Freya nodded. That was something else they wouldn’t understand. She couldn’t talk to her tutor because her tutor wouldn’t know what Freya was talking about. She wasn’t reading English. She was reading philosophy and theology.
“Okay,” the porter continued. “I can allow you back in if you promise not to talk or make a fuss. Can you do that?”
Freya turned without saying a word and went outside. She was so wrapped up in her thoughts that she was a good way down High Street before she realised that she’d only gone through the doorway once on her way outside. She stopped immediately, paralysed by a building tidal wave of panic. She braced herself against the wall and watched the people pass her on the pavement and the traffic rattling up and down the street, oblivious of the terrible chaos that engulfed them-that existed in all things.
She needed order; she needed to know that things could make sense, that she could enforce her will upon the storm of existence. She crossed the street twice, and then four more times. This calmed her and she kept crossing the street as she made her way into town.
Why did she do it? What did it matter what people thought and believed, even if it was a lie? What right did she have to burst the fragile bubble of unreality that people surround themselves with? So long as they live happily, what does it matter if they live a lie? Ignorance is a blessing. It was futile to try to wake people up, so why did she do it?
Freya sighed. She knew exactly why she did it.
She was so wrapped up in these thoughts that she almost walked right into Daniel Tully, the one person in the whole city she was deliberately trying to avoid. She held her breath and saw that he seemed to be so wrapped up in his own thoughts that he didn’t notice her either. She walked closely by him, very nearly brushing his shoulder, and then took an immediate turn down a side street.

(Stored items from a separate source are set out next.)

-- ==== Sys2Proof/Machine/Proofreader.lean ====
section
/-!
DEFINITION. The Proofreader (04_calendar.md R105 to R107, R116, R117, R124, 11_dram_controller.md R329): the
parse of a page and of the fallback map, and the legality rules of a page.
-/

namespace Sys2Proof.Machine

open Sys2Proof

/-! ### Violations -/

/-- A violation: its place as `FORME_DETAIL` gives it (R82), and for a zero field its byte offset in the container
(R124). -/
structure Viol where
  place : Nat
  zero  : Option Nat
  deriving DecidableEq, Repr

/-- The place of a page, a station and a slot (R82). -/
def placeOf (page st slot : Nat) : Nat := page * 2 ^ 28 + st * 4096 + slot

/-- The violation with the lowest place; of equals the first (R82). -/
def firstViol : List Viol → Option Viol
  | [] => none
  | v :: vs =>
    match firstViol vs with
    | none => some v
    | some w => if w.place < v.place then some w else some v

/-- A violation at a slot of a station unless a condition holds. -/
def need (c : Bool) (page st slot : Nat) : List Viol := if c then [] else [⟨placeOf page st slot, none⟩]

/-- A zero field at an offset of the container, named at a station's place (R124). -/
def needNonzero (v page st off : Nat) : List Viol := if v = 0 then [⟨placeOf page st 0, some off⟩] else []

/-! ### What the rules read -/

/-- What the Proofreader knows of the structure. -/
structure Plan where
  fixed : FixedPart
  dimm  : Geo
  hbm   : Geo

/-- The flattened bank count that a type 0x1 or 0x2 station must state (R329). -/
def Plan.banks (p : Plan) (typ : Nat) : Nat := if typ = 1 then p.hbm.banks else p.dimm.banks

/-- The stations of every unit that the structure enables (R106, Coverage). -/
def enabledStation (f : FixedPart) (i : Nat) : Bool :=
  match stationType i with
  | 1 | 5 | 6 | 7 | 8 | 0xA | 0xD => true
  | 2 => f.dimmMask.testBit ((i - 0x10) / 2) && (f.dimmGen == 5 || i % 2 == 0)
  | 3 => f.nandMask.testBit (i - 0x20)
  | 4 => decide (i < 0x58)
  | 9 =>
    let k := i - 0xA0
    if k < 32 then decide (k % 4 ≠ 3) && decide (k / 4 < f.portCount)
    else if k = 32 then f.flags.testBit 0 else decide (k < 35)
  | 0xB => decide (i - 0xC8 < f.portCount)
  | 0xC => f.flags.testBit 0 && decide (i ≠ 0xD8)
  | _ => false

/-! ### Parse of a page (R105) -/

/-- The bytes of a section with its offset in the container. -/
structure Sec where
  off  : Nat
  data : List Byte

/-- A field of a section. -/
def Sec.at_ (x : Sec) (o n : Nat) : Nat := leAt x.data o n

/-- The bytes [o, o+n) are all zero. -/
def Sec.zeros (x : Sec) (o n : Nat) : Bool := x.at_ o n == 0

/-- The runs of a station, from a position in the run list. -/
def Sec.runs (x : Sec) (base first count : Nat) : List (Nat × Nat) :=
  (List.range count).map fun i =>
    let w := x.at_ (base + 4 * (first + i)) 4
    (w % 2 ^ 13, w / 2 ^ 16)

/-- A parameter record: 32 fields of 16 bits. -/
def Sec.param (x : Sec) (base k : Nat) : List Nat := (List.range 32).map fun i => x.at_ (base + 64 * k + 2 * i) 2

/-- The page header's rules: they stand at station 0, slot 0. -/
def Sec.headerViols (x : Sec) (page : Nat) : List Viol :=
  let n := x.at_ 6 2
  let p := x.at_ 0x10 2
  let a := x.at_ 0x12 2
  let dir := x.at_ 8 4
  let par := x.at_ 0x0C 4
  let adm := x.at_ 0x14 4
  let run := x.at_ 0x18 4
  need (decide (x.data.length ≤ 2 ^ 21) && x.data.take 4 == [0x4B, 0x43, 0x41, 0x4C] && x.at_ 4 1 == page && x.zeros 5 1) page 0 0 ++
  needNonzero n page 0 (x.off + 6) ++ needNonzero p page 0 (x.off + 0x10) ++ needNonzero a page 0 (x.off + 0x12) ++
  need (decide (n ≤ 256 ∧ p ≤ 256 ∧ a ≤ 35) && x.zeros 0x20 32 &&
        decide (64 ≤ dir ∧ dir + 16 * n ≤ par ∧ par + 64 * p ≤ adm ∧ adm + 16 * a ≤ run ∧
                run + 4 * x.at_ 0x1C 4 ≤ x.data.length)) page 0 0

/-- Parses a page whose header is sound. -/
def Sec.page (x : Sec) : Page :=
  let sts := (List.range (x.at_ 6 2)).map fun i =>
    let o := x.at_ 8 4 + 16 * i
    let prm := x.at_ (o + 8) 2
    let st : Station :=
      { idx := x.at_ o 1, typ := x.at_ (o + 1) 1, runs := x.runs (x.at_ 0x18 4) (x.at_ (o + 4) 4) (x.at_ (o + 2) 2),
        param := if prm = 0xFFFF then none else some (x.param (x.at_ 0x0C 4) prm) }
    st
  let ads := (List.range (x.at_ 0x12 2)).map fun i =>
    let o := x.at_ 0x14 4 + 16 * i
    let d : AdmitDesc := { point := x.at_ o 1, depth := x.at_ (o + 2) 2, burst := x.at_ (o + 4) 2 }
    d
  { stations := sts, admits := ads }

/-- Used fields of a parameter record by type, and those that may not be 0 (R105, R124). -/
def paramUsed (typ : Nat) : Nat :=
  match typ with | 1 | 2 => 17 | 3 => 5 | 4 | 5 => 3 | 6 | 7 => 2 | _ => 0

/-- The parameter fields that may not be 0. -/
def paramNonzero (typ : Nat) : List Nat :=
  match typ with
  | 1 | 2 => [4, 5, 11, 14, 15, 16]
  | 3 => [1, 4]
  | 4 | 5 => [0, 1, 2]
  | 6 | 7 => [0, 1]
  | _ => []

/-- Ticks at which the runs of a list start, with the runs. -/
def runStarts : List (Nat × Nat) → Nat → List (Nat × Nat × Nat)
  | [], _ => []
  | (n, e) :: rs, t => (t, n, e) :: runStarts rs (t + n)

/-- The rules of one directory entry and its runs and record (R105, R124). `prev` is the station before it. -/
def Sec.entryViols (x : Sec) (page i : Nat) : List Viol :=
  let o := x.at_ 8 4 + 16 * i
  let st := x.at_ o 1
  let typ := x.at_ (o + 1) 1
  let n := x.at_ (o + 2) 2
  let first := x.at_ (o + 4) 4
  let prm := x.at_ (o + 8) 2
  let base := x.at_ 0x18 4
  let rs := x.runs base first n
  let pOff := x.at_ 0x0C 4 + 64 * prm
  need ((i == 0 || decide (x.at_ (o - 16) 1 < st)) && typ == stationType st && typ != 0 && x.zeros (o + 0x0A) 6) page st 0 ++
  needNonzero n page st (x.off + o + 2) ++
  need (decide (n ≤ 4096 ∧ first + n ≤ x.at_ 0x1C 4)) page st 0 ++
  (if typ < 8 then
     if prm < x.at_ 0x10 2 then
       (paramNonzero typ).flatMap (fun k => needNonzero (x.at_ (pOff + 2 * k) 2) page st (x.off + pOff + 2 * k)) ++
       need (x.zeros (pOff + 2 * paramUsed typ) (64 - 2 * paramUsed typ)) page st 0
     else need false page st 0
   else need (prm == 0xFFFF) page st 0) ++
  (if n ≤ 4096 then
     (runStarts rs 0).zipIdx.flatMap (fun e =>
       let w := x.at_ (base + 4 * (first + e.2)) 4
       (if e.1.2.1 = 0 then [⟨placeOf page st (min e.1.1 4095), some (x.off + base + 4 * (first + e.2))⟩] else []) ++
       need (decide (e.1.2.1 ≤ 4096 ∧ bitsOf w 13 3 = 0)) page st (min e.1.1 4095)) ++
     need ((rs.map Prod.fst).sum == 4096) page st 0
   else [])

/-- The descriptor rules (R105, R110, R124). -/
def Sec.admitViols (x : Sec) (f : FixedPart) (page : Nat) : List Viol :=
  let p := x.page
  let luns := popCount f.nandMask 32 * f.targets * f.luns
  p.admits.zipIdx.flatMap fun e =>
    let d := e.1
    let st := 0xA0 + d.point
    let o := x.at_ 0x14 4 + 16 * e.2
    let cls := d.point % 4
    let port := decide (d.point < 32)
    need (decide (d.point < 35) && !(port && cls == 3) && x.zeros (o + 1) 1 && x.zeros (o + 6) 10 &&
          p.stations.any (fun s => s.idx == st) && (p.admits.filter (fun a => a.point == d.point)).length == 1) page st 0 ++
    needNonzero d.depth page st (x.off + o + 2) ++
    need (if port then
            decide (d.depth ≤ 1024) &&
            decide (((p.admits.filter (fun a => a.point / 4 == d.point / 4)).map AdmitDesc.depth).sum ≤ 2048)
          else if d.point = 32 then decide (d.depth ≤ 4096)
          else if d.point = 33 then decide (luns ≤ d.depth ∧ d.depth ≤ 1024)
          else decide (d.depth ≤ 256)) page st 0 ++
    need (if port && cls == 0 then decide (d.burst < max d.depth 1) else d.burst == 0) page st 0
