/-- Retires a unit: recorded in the Daybook, logged, spared or looked up (R143 to R146, R635). `recorded`: in
TRAINING, from its record (R144). -/
def Dev.retireUnit (s : Dev) (unit kind count : Nat) (recorded : Bool := false) : Dev :=
  let u := retireName unit
  if s.unitRetired u ∨ (unitClass u = 5 ∧ isSpare u = false ∧ s.laneOwner (unitNum u) = none) then s
  else
    let idle := isSpare u && (s.spareServes u).isNone
    let spare := s.spareOf u
    let mark := if idle then 5 else if spare.isSome then 1 else 3
    let served := match s.spareServes u with
      | some v => retireSet v
      | none => []
    let s1 := (s.each (retireSet u ++ served) (fun t v => t.setUnit v mark)).set .INTEG_SUMMARY_RETIRED 1
    let s2 := if recorded then s1.post 0x4013 u u 0 0
      else (s1.modInteg fun i => { i with records := if i.records.contains u then i.records else i.records ++ [u] }).post 0x4010 u u kind count
    let s3 := s2.unitGone u
    if idle then s3.showSpares
    else match spare with
      | some v =>
        let t := s3.bringIn u v
        ((t.set .INTEG_SUMMARY_SPARE_USED 1).post 0x4011 u u v (t.sparesLeft u)).showSpares.showClusters
      | none =>
        let t := ((s3.set .INTEG_SUMMARY_SPARE_NONE 1).post 0x4012 u u kind s.cal.page).showSpares
        let l := s.lossOf u
        let p := if unitClass l = 4 ∧ l ≠ u ∧ s.unitRetired l = false then
            let v := ((t.setUnit l 3).modInteg fun i => { i with records := if recorded ∨ i.records.contains l then i.records else i.records ++ [l] }).unitGone l
            if recorded then v.post 0x4013 l l 0 0 else v.post 0x4010 l l kind count
          else t
        if s.modeOf = mTRAINING then p.modCal fun c => { c with losses := c.losses ++ [l] } else p.loseUnit l

/-! ### Faults (R136 to R148) -/

/-- Kinds that enter the integrity log (R148). -/
def loggedKinds : List Nat := [1, 2, 4, 6, 9, 11]

/-- An entry of the integrity log (R148). `found`: the OSEQ and cycle of detection where a later row ends the fault's transient action. -/
def Dev.integEntry (s : Dev) (f : FaultOp) (poisoned injected : Bool) (found : Option (Nat × Nat)) : Dev :=
  let i := s.get .INTEG_LOG_HEAD_NEXT
  let (oseq, cycle) := found.getD (s.twin.oseq, s.cal.cycle)
  let e : IntegLog :=
    { oseq := oseq, unit := f.unit, kind := f.kind, corrected := f.recovered, poisoned := poisoned, injected := injected, cycle := cycle, tick := f.tick }
  let t := (s.modInteg fun x => { x with log := x.log.put i e }).set .INTEG_LOG_HEAD_NEXT ((i + 1) % 256)
  if i = 255 then (t.modInteg fun g => { g with wraps := oseq :: g.wraps }).inc .INTEG_LOG_HEAD_WRAPS else t

/-- The area 0x4 event of a fault kind (R152); `replays`: of its request so far. -/
def Dev.faultEvent (s : Dev) (f : FaultOp) (poisoned : Bool) (replays : Nat) : Dev :=
  match f.kind with
  | 1 => s.post 0x4001 f.unit f.unit s.cycleLow replays
  | 2 => s.post 0x4002 f.unit f.unit s.cycleLow replays
  | 3 => s.post 0x4003 f.unit f.unit f.row 0
  | 4 => s.post 0x4004 f.unit f.unit f.row (b2n poisoned)
  | _ => s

She forced herself not to break into an immediate run. If he didn’t notice her by now, he didn’t have a reason to come after her. Freya’s heart felt like breaking, though, seeing him like that, clearly living off the street. She had spotted him yesterday, sitting outside the Sheldonian Theater, begging. She was in a bookshop cafe across the street and must have stared at him for almost an hour, not sure if she should go to him or leave him alone. If she did, what would she say? What could she say? Did it matter if she said anything, and if it didn’t, then why should she put herself or him through the torture of awkwardness. And so she just sat there, oscillating between action and inaction, and doing nothing, on the verge of tears.
“Freya!” came a shout from behind her. It was definitely his voice even though it was deeper-a man’s voice now but unmistakably his.
Her heart nearly stopped but she kept walking.
“Freya, come back!”
That was too much for her; she broke into a flat-out run. She made it to the end of the street and did a quick turn left and then right, not stopping until she reached the Bodleian Library, which was students only-they wouldn’t allow him in there. She managed to keep herself together until she found an unoccupied study desk, sank into it, head in her arms, and started sobbing silently.